-- ==== Sys2Proof/Laws/Lanes.lean ====
section
/-! SUPPORT. What a lane's operation, a task, a whole act and an ending from outside can change: exchange memory, the
intake's sets, lanes, claims, channels, lines and shared units, and nothing else of State; with the rule for showing that
an act keeps a property. -/

namespace Sys2Proof.Machine

/-- Nothing but the engine differs: the port, the tick, the configuration, the groups' timing, the last verified duties and
the hold-safe monitor are as they were. -/
def EngineOnly (s t : State) : Prop :=
  t = { s with mem := t.mem, queues := t.queues, parked := t.parked, finished := t.finished, lanes := t.lanes,
               chanOwner := t.chanOwner, lineOwner := t.lineOwner, waitList := t.waitList, channels := t.channels,
               converter := t.converter, monitor := t.monitor, watches := t.watches, lines := t.lines, link := t.link,
               freeIndex := t.freeIndex }

theorem EngineOnly.refl (s : State) : EngineOnly s s := rfl

theorem EngineOnly.trans {s t u : State} (h : EngineOnly s t) (g : EngineOnly t u) : EngineOnly s u := by
  unfold EngineOnly at *
  rw [g, h]

theorem EngineOnly.foldl {ι : Type} {f : State → ι → State} (h : ∀ s i, EngineOnly s (f s i)) (is : List ι) (s : State) :
    EngineOnly s (is.foldl f s) :=
  foldl_induct (EngineOnly s) f (fun _ i hs => hs.trans (h _ i)) is s (EngineOnly.refl s)

theorem ChansOnly.engine {s t : State} (h : ChansOnly s t) : EngineOnly s t := by
  unfold ChansOnly at h
  unfold EngineOnly
  rw [h]

theorem LinesOnly.engine {s t : State} (h : LinesOnly s t) : EngineOnly s t := by
  unfold LinesOnly at h
  unfold EngineOnly
  rw [h]

theorem ClaimsOnly.engine {s t : State} (h : ClaimsOnly s t) : EngineOnly s t := by
  unfold ClaimsOnly at h
  unfold EngineOnly
  rw [h]

/-- The fields an engine change keeps. -/
theorem EngineOnly.keeps {s t : State} (h : EngineOnly s t) :
    t.pending = s.pending ∧ t.ready = s.ready ∧ t.configDefault = s.configDefault ∧ t.crcFlag = s.crcFlag ∧
    t.portFault = s.portFault ∧ t.crcCount = s.crcCount ∧ t.result = s.result ∧ t.frame = s.frame ∧ t.tick = s.tick ∧
    t.config = s.config ∧ t.groups = s.groups ∧ t.rampMovesDue = s.rampMovesDue ∧ t.lastVerified = s.lastVerified ∧
    t.holdSafe = s.holdSafe := by
  unfold EngineOnly at h
  rw [h]
  simp

theorem store_engine (s : State) (a : Nat) (bs : List Byte) : EngineOnly s (s.store a bs) := rfl
theorem setLane_engine (s : State) (k : LaneId) (l : Lane) : EngineOnly s (s.setLane k l) := rfl
theorem putWatch_engine (s : State) (k : LaneId) (w : Watch) : EngineOnly s (s.putWatch k w) := rfl
theorem setQueue_engine (s : State) (k : LaneId) (q : List SlotId) : EngineOnly s (s.setQueue k q) := rfl
theorem withParked_engine (s : State) (ns : List SlotId) : EngineOnly s { s with parked := ns } := rfl
theorem withWaitList_engine (s : State) (ws : List Waiting) : EngineOnly s { s with waitList := ws } := rfl
theorem withConverter_engine (s : State) (x : Converter) : EngineOnly s { s with converter := x } := rfl
theorem withMonitor_engine (s : State) (x : DutyMonitor) : EngineOnly s { s with monitor := x } := rfl
theorem withLink_engine (s : State) (x : Link) : EngineOnly s { s with link := x } := rfl
theorem withFreeIndex_engine (s : State) (i : Nat) : EngineOnly s { s with freeIndex := i } := rfl

/-! ### Shared units -/

theorem grantConverter_engine (s : State) (k : LaneId) : EngineOnly s (grantConverter s k) := rfl

theorem requestConverter_engine (s : State) (k : LaneId) : EngineOnly s (requestConverter s k) := by
  unfold requestConverter
  split <;> rfl

theorem releaseConverter_engine (s : State) : EngineOnly s (releaseConverter s) := by
  unfold releaseConverter
  split <;> rfl

theorem selectChannel_engine (s : State) (c : ChanId) : EngineOnly s (selectChannel s c) := rfl
theorem selectNone_engine (s : State) : EngineOnly s (selectNone s) := rfl

theorem grantMonitor_engine (s : State) (k : LaneId) : EngineOnly s (grantMonitor s k) := by
  unfold grantMonitor
  split <;> rfl

theorem requestMonitor_engine (s : State) (k : LaneId) : EngineOnly s (requestMonitor s k) := by
  unfold requestMonitor
  split
  · exact grantMonitor_engine s k
  · rfl

theorem releaseMonitor_engine (s : State) : EngineOnly s (releaseMonitor s) := by
  unfold releaseMonitor
  split
  · rfl
  · exact (withMonitor_engine s _).trans (grantMonitor_engine _ _)

theorem requestLink_engine (s : State) (k : LaneId) : EngineOnly s (requestLink s k) := by
  unfold requestLink
  split <;> rfl

theorem releaseLink_engine (s : State) : EngineOnly s (releaseLink s) := by
  unfold releaseLink
  split <;> rfl

/-! ### Slots -/

theorem writeResults_engine (s : State) (n : SlotId) (first : Nat) (r : StepResult) :
    EngineOnly s (writeResults s n first r) := by
  unfold writeResults
  exact EngineOnly.foldl (f := fun t i => writeResult t n i r) (fun _ _ => rfl) _ s

theorem skipFrom_engine (s : State) (n : SlotId) (first : Nat) : EngineOnly s (skipFrom s n first) :=
  writeResults_engine s n first _

theorem finishSlot_engine (s : State) (n : SlotId) (st : SlotState) (reason : EndReason) (detail : Byte) :
    EngineOnly s (finishSlot s n st reason detail) := rfl

theorem recordResult_engine (s : State) (k : LaneId) (n : SlotId) (i : StepId) (r : StepResult) :
    EngineOnly s (recordResult s k n i r) :=
  (((store_engine s _ _).trans (store_engine _ _ _)).trans (setLane_engine _ _ _)).trans (putWatch_engine _ _ _)

theorem storeWindow_engine (s : State) (k : LaneId) (off : Nat) (bs : List Byte) :
    EngineOnly s (s.storeWindow k off bs) := by
  induction bs generalizing s off with
  | nil => rfl
  | cons b bs ih => exact (store_engine s _ [b]).trans (ih _ _)

theorem storeSample_engine (s : State) (k : LaneId) (n : Nat) (code : Duty) : EngineOnly s (storeSample s k n code) := by
  unfold storeSample
  split
  · simp only
    split <;> (try split) <;>
      first
        | exact storeWindow_engine _ _ _ _
        | exact (storeWindow_engine _ _ _ _).trans (setLane_engine _ _ _)
        | rfl
  · rfl

theorem completeHalfPair_engine (s : State) (k : LaneId) (count : Nat) : EngineOnly s (completeHalfPair s k count) := by
  unfold completeHalfPair
  split
  · rfl
  · exact storeSample_engine _ _ _ _

/-! ### Ends of steps, slots and chains -/

theorem endSlot_engine (s : State) (k : LaneId) (n : SlotId) (st : SlotState) (reason : EndReason) (detail : Byte) :
    EngineOnly s (endSlot s k n st reason detail).1 := by
  unfold endSlot chainEnd
  refine (finishSlot_engine s n st reason detail).trans ?_
  generalize finishSlot s n st reason detail = u
  have h : EngineOnly u (if u.offAtEnd n then onChans (u.chansHeld k) turnOffOn u else u) := by
    split
    · exact (onChans_turnOffOn _ u).1.engine
    · rfl
  refine h.trans ?_
  generalize (if u.offAtEnd n then onChans (u.chansHeld k) turnOffOn u else u) = v
  exact ((releaseClaims_claimsOnly v k 0 0).engine.trans (walk_claimsOnly _).engine).trans (setLane_engine _ _ _)

theorem startSlot_engine (s : State) (n : SlotId) : EngineOnly s (startSlot s n) :=
  (store_engine s _ _).trans (store_engine _ _ _)

theorem continued_engine (s : State) (k : LaneId) (n c : SlotId) : EngineOnly s (continued s k n c) := by
  unfold continued
  exact (((finishSlot_engine s n _ _ _).trans (withParked_engine _ _)).trans (startSlot_engine _ c)).trans
    (setLane_engine _ k _)

theorem switchTo_engine (s : State) (k : LaneId) (n c : SlotId) : EngineOnly s (switchTo s k n c).1 := by
  unfold switchTo
  refine (continued_engine s k n c).trans ?_
  generalize continued s k n c = v
  have h := (releaseClaims_claimsOnly v k (v.chanClaim c) (v.lineClaim c)).engine
  unfold trimThenEnter
  generalize v.releaseClaims k (v.chanClaim c) (v.lineClaim c) = w at h ⊢
  have hw := h.trans (walk_claimsOnly w).engine
  dsimp only
  split
  · exact hw
  · exact h

theorem judgeSlot_engine (s : State) (k : LaneId) (n : SlotId) : EngineOnly s (judgeSlot s k n).1 := by
  unfold judgeSlot continueWith
  split
  · exact endSlot_engine _ _ _ _ _ _
  · split
    · split
      · split
        · exact switchTo_engine _ _ _ _
        · exact endSlot_engine _ _ _ _ _ _
      · exact endSlot_engine _ _ _ _ _ _
    · exact endSlot_engine _ _ _ _ _ _

theorem afterStep_engine (s : State) (k : LaneId) (n : SlotId) (i : StepId) (cont : Bool) (o : StepOutcome) :
    EngineOnly s (afterStep s k n i cont o).1 := by
  unfold afterStep
  split
  · split
    · rfl
    · exact judgeSlot_engine _ _ _
  · exact (skipFrom_engine _ _ _).trans (endSlot_engine _ _ _ _ _ _)

theorem stepEnd_engine (s : State) (k : LaneId) (r : StepResult) : EngineOnly s (stepEnd s k r).1 := by
  unfold stepEnd
  split
  · exact (recordResult_engine _ _ _ _ _).trans (afterStep_engine _ _ _ _ _ _)
  · rfl

theorem stepEndsSlot_engine (s : State) (k : LaneId) (r : StepResult) (st : SlotState) (reason : EndReason) :
    EngineOnly s (stepEndsSlot s k r st reason).1 := by
  unfold stepEndsSlot
  split
  · exact ((recordResult_engine _ _ _ _ _).trans (skipFrom_engine _ _ _)).trans (endSlot_engine _ _ _ _ _ _)
  · rfl

/-! ### Tasks and acts -/

theorem beginTrigger_engine (s : State) (k : LaneId) (p : CycleParams) : EngineOnly s (beginTrigger s k p).1 := by
  unfold beginTrigger acceptTrigger
  split
  · exact requestConverter_engine s k
  · split
    · exact requestConverter_engine s k
    · rfl
  · split
    · rfl
    · exact stepEnd_engine _ _ _
  · split
    · rfl
    · exact stepEnd_engine _ _ _

theorem endSettle_engine (s : State) (k : LaneId) : EngineOnly s (endSettle s k) :=
  (putWatch_engine s _ _).trans (requestMonitor_engine _ k)

theorem serveStep_engine (s : State) (k : LaneId) (c : StepCmd) : EngineOnly s (serveStep s k c).1 := by
  cases c with
  | set m t r staged settle =>
    unfold serveStep stepPass
    simp only
    split
    · exact (onChans_stageOn m t r s).1.engine.trans (stepEnd_engine _ _ _)
    · split
      · exact (onChans_setOn m t r s).1.engine.trans rfl
      · exact (onChans_setOn m t r s).1.engine.trans (stepEnd_engine _ _ _)
  | apply m => exact (onChans_applyOn _ s).1.engine.trans (stepEnd_engine _ _ _)
  | off m r => exact (onChans_offOn m r s).1.engine.trans (stepEnd_engine _ _ _)
  | delay n =>
    unfold serveStep stepPass
    simp only
    split
    · exact stepEnd_engine _ _ _
    · rfl
  | cycle p => exact beginTrigger_engine s k p
  | verify m p =>
    unfold serveStep
    simp only
    split
    · exact endSettle_engine s k
    · rfl
  | link p => exact requestLink_engine s k
  | lines m mode levels => exact (onLines_lineSetOn m mode levels s).1.engine.trans (stepEnd_engine _ _ _)
  | awaitGo => rfl
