-- ==== Sys2Proof/Laws/Time.lean ====
section
/-! SUPPORT. What a tick boundary leaves of each block it reaches (TimeEvents.lean), which expiry comes before it (R159),
and which ending the safe order is to a lane (SafeOrder.lean). -/

namespace Sys2Proof.Machine

/-! ### The blocks at a boundary -/

/-- A boundary changes nothing of a lane but its timers, the age of its step and the mark of R162. -/
theorem Lane.atTick_keeps (l : Lane) :
    l.atTick = { l with stepTimer := l.atTick.stepTimer, planTimer := l.atTick.planTimer, interval := l.atTick.interval,
                        ticks := l.atTick.ticks, entered := false } := rfl

/-- A boundary changes nothing of the link but its wait (R142). -/
theorem Link.atTick_keeps (x : Link) (wire : WireWait) (stretch : Nat) :
    x.atTick wire stretch = { x with waited := (x.atTick wire stretch).waited } := by
  unfold Link.atTick
  by_cases h : x.grantee = none ∨ stretch ≤ x.waited
  · rw [if_pos h]
  · rw [if_neg h]

/-- A wait that has run out stays so, and a link without a grantee waits for nothing (R142). -/
theorem Link.atTick_over (x : Link) (wire : WireWait) (stretch : Nat) (h : x.grantee = none ∨ stretch ≤ x.waited) :
    x.atTick wire stretch = x := if_pos h

/-- A wait that goes on, or begins, has not passed the limit before it reaches it (R142). -/
theorem Link.atTick_le (x : Link) (wire : WireWait) (stretch : Nat) (h : x.waited ≤ stretch) (hs : 1 ≤ stretch) :
    (x.atTick wire stretch).waited ≤ stretch := by
  unfold Link.atTick
  by_cases hc : x.grantee = none ∨ stretch ≤ x.waited
  · rw [if_pos hc]
    exact h
  · rw [if_neg hc]
    have hw : x.waited < stretch := Nat.lt_of_not_le fun g => hc (.inr g)
    cases wire
    · exact Nat.zero_le _
    · exact hs
    · exact hw

/-- A monitor that is not WATCHING counts nothing (R158). -/
theorem HoldSafe.atTick_still (h : HoldSafe) (window : Nat) (hs : h.state ≠ .watching) : h.atTick window = h :=
  if_neg hs

/-! ### The expiry -/

/-- Without an expiry to take, MONITOR_EXPIRY does nothing (R158). -/
theorem monitorExpiry_not_due (s : State) (h : ¬(s.holdSafe.state = .watching ∧ s.holdSafe.expiryDue = true)) :
    monitorExpiry s = s := if_neg h

/-- Without an expiry to take, TICK is its boundary alone. -/
theorem tick_not_due (s : State) (h : ¬(s.holdSafe.state = .watching ∧ s.holdSafe.expiryDue = true)) :
    tick s = tickBoundary s := by
  unfold tick
  rw [monitorExpiry_not_due s h]

/-! ### The safe order -/

/-- The safe order ends a slot as SAFE_ABORT, whichever of its causes it is (R49, R162). -/
theorem safeCause_slotEnding (l : Lane) : l.safeCause.slotEnding = (.aborted, .safeAbort) := by
  unfold Lane.safeCause
  cases l.entered <;> rfl

/-- A step ended in the race of R162 is SKIPPED and nothing more (R36). -/
theorem resultBy_safeRace (s : State) (k : LaneId) : s.resultBy k .safeRace = plainResult .skipped .none 0 := rfl

/-- A step ended by any other cause carries what it has reached (R36). -/
theorem resultBy_partial (s : State) (k : LaneId) (cause : EndCause) (h : cause ≠ .safeRace) :
    s.resultBy k cause = s.partialResult k cause.outcome.1 cause.outcome.2 := by
  cases cause <;> first | rfl | exact absurd rfl h

/-- The safe order on one lane changes the engine alone. -/
theorem safeLane_engine (s : State) (k : LaneId) : EngineOnly s (safeLane s k) :=
  (cutLane_engine s k _).trans (finishAct_engine _)

/-- The lanes' part of the safe order changes the engine alone. -/
theorem safeLanes_engine (s : State) : EngineOnly s (safeLanes s) := EngineOnly.foldl safeLane_engine _ s

end Sys2Proof.Machine
end

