-- ==== Sys2Proof/Proofs/Ticks.lean ====
section
/-! A tick boundary and the expiries of the lanes' timers (O34, O35), and the device reset (O60). -/

namespace Sys2Proof.Machine

/-! ### The monitor's expiry, as far as TICK needs it -/

/-- The intake's part of the safe order changes the engine alone. -/
theorem safeIntake_engine (s : State) : EngineOnly s (safeIntake s) := by
  have h := (foldl_endUnrun .safeAbort (allLanes.flatMap s.queue ++ s.parked) s).1
  unfold safeIntake
  dsimp only
  generalize (allLanes.flatMap s.queue ++ s.parked).foldl (endUnrun .safeAbort) s = t at h ⊢
  rw [h]
  rfl

/-- An expiry that is due enters SAFE and changes nothing else but the engine (R160). -/
theorem monitorExpiry_engine {s : State} (h : s.holdSafe.state = .watching ∧ s.holdSafe.expiryDue = true) :
    EngineOnly (enterSafe s) (monitorExpiry s) := by
  unfold monitorExpiry
  rw [if_pos h]
  exact ((((clearClaims_spec (enterSafe s)).1.engine.trans (safeLanes_engine _)).trans (safeIntake_engine _)).trans
    (foldl_safeOn _).1.engine).trans (foldl_safeLineOn _).1.engine

theorem monitorExpiry_holdSafe {s : State} (h : s.holdSafe.state = .watching ∧ s.holdSafe.expiryDue = true) :
    (monitorExpiry s).holdSafe = ⟨.safe, s.holdSafe.count, false⟩ := by
  obtain ⟨-, -, -, -, -, -, -, -, -, -, -, -, -, hs⟩ := (monitorExpiry_engine h).keeps
  exact hs

theorem monitorExpiry_ready (s : State) : (monitorExpiry s).ready = s.ready := by
  by_cases h : s.holdSafe.state = .watching ∧ s.holdSafe.expiryDue = true
  · exact (monitorExpiry_engine h).keeps.2.1
  · rw [monitorExpiry_not_due s h]

/-! ### The boundary -/

theorem tickTimer_eq_map (timer : Option Nat) : tickTimer timer = timer.map fun n => n - 1 := by
  cases timer <;> rfl

theorem tickBoundary_lane (s : State) (k : LaneId) : (tickBoundary s).lane k = (s.lane k).atTick :=
  vec4_get (fun k => (s.lane k).atTick) k

theorem Lane.atTick_eq (l : Lane) :
    l.atTick = { l with
      stepTimer := l.stepTimer.map fun n => n - 1, planTimer := l.planTimer.map fun n => n - 1,
      interval := l.interval.map fun n => n - 1,
      ticks := if (l.state = .stepping ∨ l.state = .winding) ∧ l.ticks < 65535 then l.ticks + 1 else l.ticks,
      entered := false } := by
  unfold Lane.atTick
  rw [tickTimer_eq_map, tickTimer_eq_map, tickTimer_eq_map]
  rfl

/-- While the wire is waited for, its free value decides what is counted (R142; log 13). -/
theorem Link.atTick_waited {x : Link} {stretch : Nat} (hg : x.grantee ≠ none) (hw : x.waited < stretch) (wire : WireWait) :
    (wire = .none → (x.atTick wire stretch).waited = 0) ∧ (wire = .begun → (x.atTick wire stretch).waited = 1) ∧
      (wire = .goesOn → (x.atTick wire stretch).waited = x.waited + 1) := by
  have h : ¬(x.grantee = none ∨ stretch ≤ x.waited) := fun h => h.elim hg (Nat.not_le.mpr hw)
  unfold Link.atTick
  rw [if_neg h]
  refine ⟨?_, ?_, ?_⟩ <;> rintro rfl <;> rfl

/-- A WATCHING monitor at a boundary (R158). -/
theorem HoldSafe.atTick_watching {h : HoldSafe} {window : Nat} (hs : h.state = .watching) :
    (h.count + 1 < window → h.atTick window = ⟨.watching, h.count + 1, false⟩) ∧
    (h.count + 1 = window → h.atTick window = ⟨.watching, window, true⟩) ∧
    (window ≤ h.count → h.atTick window = ⟨.watching, h.count, true⟩) := by
  unfold HoldSafe.atTick
  rw [if_pos hs]
  dsimp only
  rw [hs]
  refine ⟨fun hc => ?_, fun hc => ?_, fun hc => ?_⟩
  · rw [if_pos (by omega), decide_eq_false (by omega)]
  · rw [if_pos (by omega), decide_eq_true (by omega), hc]
  · rw [if_neg (by omega), decide_eq_true (by omega)]

/-! ### Expiries -/

theorem Lane.due_eq_true {l : Lane} {p : Phase} (hp : l.phase = p) (hi : l.interval = some 0) : l.due p = true := by
  unfold Lane.due
  rw [hp, hi]
  simp

theorem Lane.due_eq_false {l : Lane} (p : Phase) (hi : l.interval ≠ some 0) : l.due p = false := by
  unfold Lane.due
  simp [hi]

/-- The trigger line of an EDGE cycle is at the active level when it is high for a rising edge, low for a falling one. -/
theorem triggerActive_iff {s : State} {k : LaneId} {p : CycleParams} (hp : (s.lane k).cycleParams = some p)
    (hm : p.mode = .edgeRise ∨ p.mode = .edgeFall) :
    s.triggerActive k = true ↔ (p.mode = .edgeRise ↔ (s.line p.line).level = true) := by
  unfold State.triggerActive
  rw [hp]
  rcases hm with hm | hm <;> simp [CycleParams.activeLevel, hm]

/-! ### The end of a device reset -/

/-- The registers after it (section 11.2): READY and CONFIG_DEFAULT, with MONITOR_ON under a high strap. -/
theorem endReset_registers (strap : Bool) (levels : BitVec 8) (s : State) :
    (endReset strap levels s).statusReg = (if strap then 0x0D#32 else 0x09#32) ∧
    (endReset strap levels s).resultReg = 0 ∧ (endReset strap levels s).finishedReg = 0 ∧
    (endReset strap levels s).tick = 0 ∧ (endReset strap levels s).crcCountReg = 0 := by
  refine ⟨?_, ?_, ?_, rfl, ?_⟩
  · show (flagBit true 0 ||| flagBit ((HoldSafe.reset strap).state == .safe) 1 |||
      flagBit ((HoldSafe.reset strap).state != .disabled) 2 ||| flagBit true 3 ||| flagBit false 4 ||| flagBit false 5 |||
      flagBit (true && ((0#22 != 0) || ((HoldSafe.reset strap).state == .safe))) 6 : Word) = _
    cases strap <;> decide
  · show word 0 0 0 0 = 0#32
    decide
  · show BitVec.zeroExtend 32 0#22 = 0#32
    decide
  · show BitVec.zeroExtend 32 0#8 = 0#32
    decide

end Sys2Proof.Machine

open Sys2Proof Sys2Proof.Machine

/-- Settles O34: the expiry that comes before the boundary, and the boundary block by block. -/
theorem tickCountsOnce : Obligations.TickCountsOnce := by
  unfold Obligations.TickCountsOnce
  intro s hready h left due
  have hexec {u : State} (hu : u.ready = true) : exec .tick u = .next (tick u) :=
    congrArg Host.Outcome.next (whenReady_ready hu tick)
  refine ⟨fun hdue => ?_, fun hdue => ?_⟩
  · have hhold := monitorExpiry_holdSafe hdue
    have hsafe : (monitorExpiry s).safe = true := by
      rw [safe_eq_decide, hhold]
      rfl
    refine ⟨monitorExpiry s, congrArg Host.Outcome.next (whenReady_ready hready monitorExpiry), hsafe, ?_⟩
    rw [hexec hready, hexec ((monitorExpiry_ready s).trans hready), tick_not_due (monitorExpiry s)]
    · rfl
    · rw [hhold]
      simp
  · refine ⟨tickBoundary s, ?_, ?_, fun k => ?_, fun hl => ?_, fun hg hw => ?_, fun hs => ?_,
      fun hs => (HoldSafe.atTick_watching hs).1, fun hs => (HoldSafe.atTick_watching hs).2.1,
      fun hs => (HoldSafe.atTick_watching hs).2.2⟩
    · rw [hexec hready, tick_not_due s hdue]
    · show tickBoundary s = _
      unfold tickBoundary Converter.atTick
      rw [tickTimer_eq_map, Link.atTick_keeps]
    · rw [tickBoundary_lane, Lane.atTick_eq]
    · exact congrArg Link.waited (Link.atTick_over s.link _ _ hl)
    · exact Link.atTick_waited hg hw _
    · exact HoldSafe.atTick_still h _ hs

/-- Settles O35, timer by timer. -/
theorem expiriesReachTheirLane : Obligations.ExpiriesReachTheirLane := by
  unfold Obligations.ExpiriesReachTheirLane
  intro s k hready
  have hexec {c : Instr} (f : State → State) (hc : exec c s = .next (whenReady f s)) : exec c s = .next (f s) := by
    rw [hc, whenReady_ready hready]
  refine ⟨fun hs ht => ?_, fun ht => ?_, fun ht => ?_, fun ht => ?_, fun hi => ⟨?_, ?_, ?_, ?_⟩, fun hi => ?_⟩
  · exact (hexec (stepTimeout k) rfl).trans (congrArg _ (if_pos ⟨hs, ht⟩))
  · exact (hexec (stepTimeout k) rfl).trans (congrArg _ (if_neg fun h => ht h.2))
  · exact (hexec (planTimeout k) rfl).trans (congrArg _ (if_pos ht))
  · exact (hexec (planTimeout k) rfl).trans (congrArg _ (if_neg ht))
  · exact (hexec (delayExpiry k) rfl).trans (congrArg _ (if_neg (Bool.eq_false_iff.mp (Lane.due_eq_false _ hi))))
  · exact (hexec (triggerDelayExpiry k) rfl).trans (congrArg _ (if_neg (Bool.eq_false_iff.mp (Lane.due_eq_false _ hi))))
  · exact (hexec (confirmationExpiry k) rfl).trans (congrArg _ (if_neg (Bool.eq_false_iff.mp (Lane.due_eq_false _ hi))))
  · exact (hexec (pollIntervalExpiry k) rfl).trans (congrArg _ (if_neg (Bool.eq_false_iff.mp (Lane.due_eq_false _ hi))))
  · intro u
    refine ⟨fun cont timeout n hr hp => ?_, fun hp => ?_, fun p hc hp hm => ⟨fun ha => ?_, fun ha => ?_⟩, fun hp => ?_⟩
    · have hcount : (s.lane k).delayCount = n := by
        unfold Lane.delayCount
        rw [hr]
        rfl
      refine (hexec (delayExpiry k) rfl).trans (congrArg _ ?_)
      unfold delayExpiry
      rw [if_pos (Lane.due_eq_true hp hi), hcount]
      exact congrArg (fun m => finishAct (stepEnd s k (plainResult .pass .none m))) Nat.min_def
    · exact (hexec (triggerDelayExpiry k) rfl).trans (congrArg _ (if_pos (Lane.due_eq_true hp hi)))
    · refine (hexec (confirmationExpiry k) rfl).trans (congrArg _ ?_)
      exact (if_pos (Lane.due_eq_true hp hi)).trans (if_pos ((triggerActive_iff hc hm).mpr ha))
    · refine (hexec (confirmationExpiry k) rfl).trans (congrArg _ ?_)
      refine (if_pos (Lane.due_eq_true hp hi)).trans ((if_neg (mt (triggerActive_iff hc hm).mp ha)).trans ?_)
      exact State.setLane_setPhase s k _ _
    · exact (hexec (pollIntervalExpiry k) rfl).trans (congrArg _ (if_pos (Lane.due_eq_true hp hi)))

/-- Settles O60: the blocks as the reset's beginning clears them, and the state its end gives. -/
theorem deviceResetCutsThenClears : Obligations.DeviceResetCutsThenClears := by
  unfold Obligations.DeviceResetCutsThenClears
  intro s
  refine ⟨⟨beginReset s, rfl, ?_⟩, fun hr strap levels => ⟨endReset strap levels s, ?_, ?_⟩⟩
  · obtain ⟨hblocks, hlines⟩ := resetBlocks_spec s
    unfold beginReset
    generalize s.resetBlocks = t at hblocks hlines ⊢
    rw [hblocks]
    refine ⟨rfl, rfl, rfl, fun k => ⟨vec4_get _ k, vec4_get _ k⟩, rfl, ⟨vec16_get _, vec8_get _, rfl⟩, vec16_get _,
      hlines, rfl, rfl, rfl, rfl⟩
  · exact congrArg Host.Outcome.next (if_neg (Bool.eq_false_iff.mp hr))
  · obtain ⟨hstatus, hresult, hfinished, htick, hcrc⟩ := endReset_registers strap levels s
    refine ⟨rfl, rfl, fun a => rfl, hstatus, hresult, hfinished, htick, hcrc,
      fun c => ⟨vec16_get _ c, vec16_get _ c, vec16_get _ c⟩, fun l => ⟨vec8_get _ l, vec8_get _ l⟩,
      fun k => ⟨vec4_get _ k, vec4_get _ k⟩, rfl, rfl, rfl, fun g => ?_, rfl, rfl, rfl, rfl, rfl, rfl⟩
    have hg : (endReset strap levels s).group g = { running := Timing.default, pending := none } := vec4_get _ g
    rw [hg]
    exact ⟨rfl, rfl⟩

end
◇ ◇ ◇ ◇ ◇ ◇ ◇
Line count for "entered": count the lines in the records above that contain this word, and write only the number.

3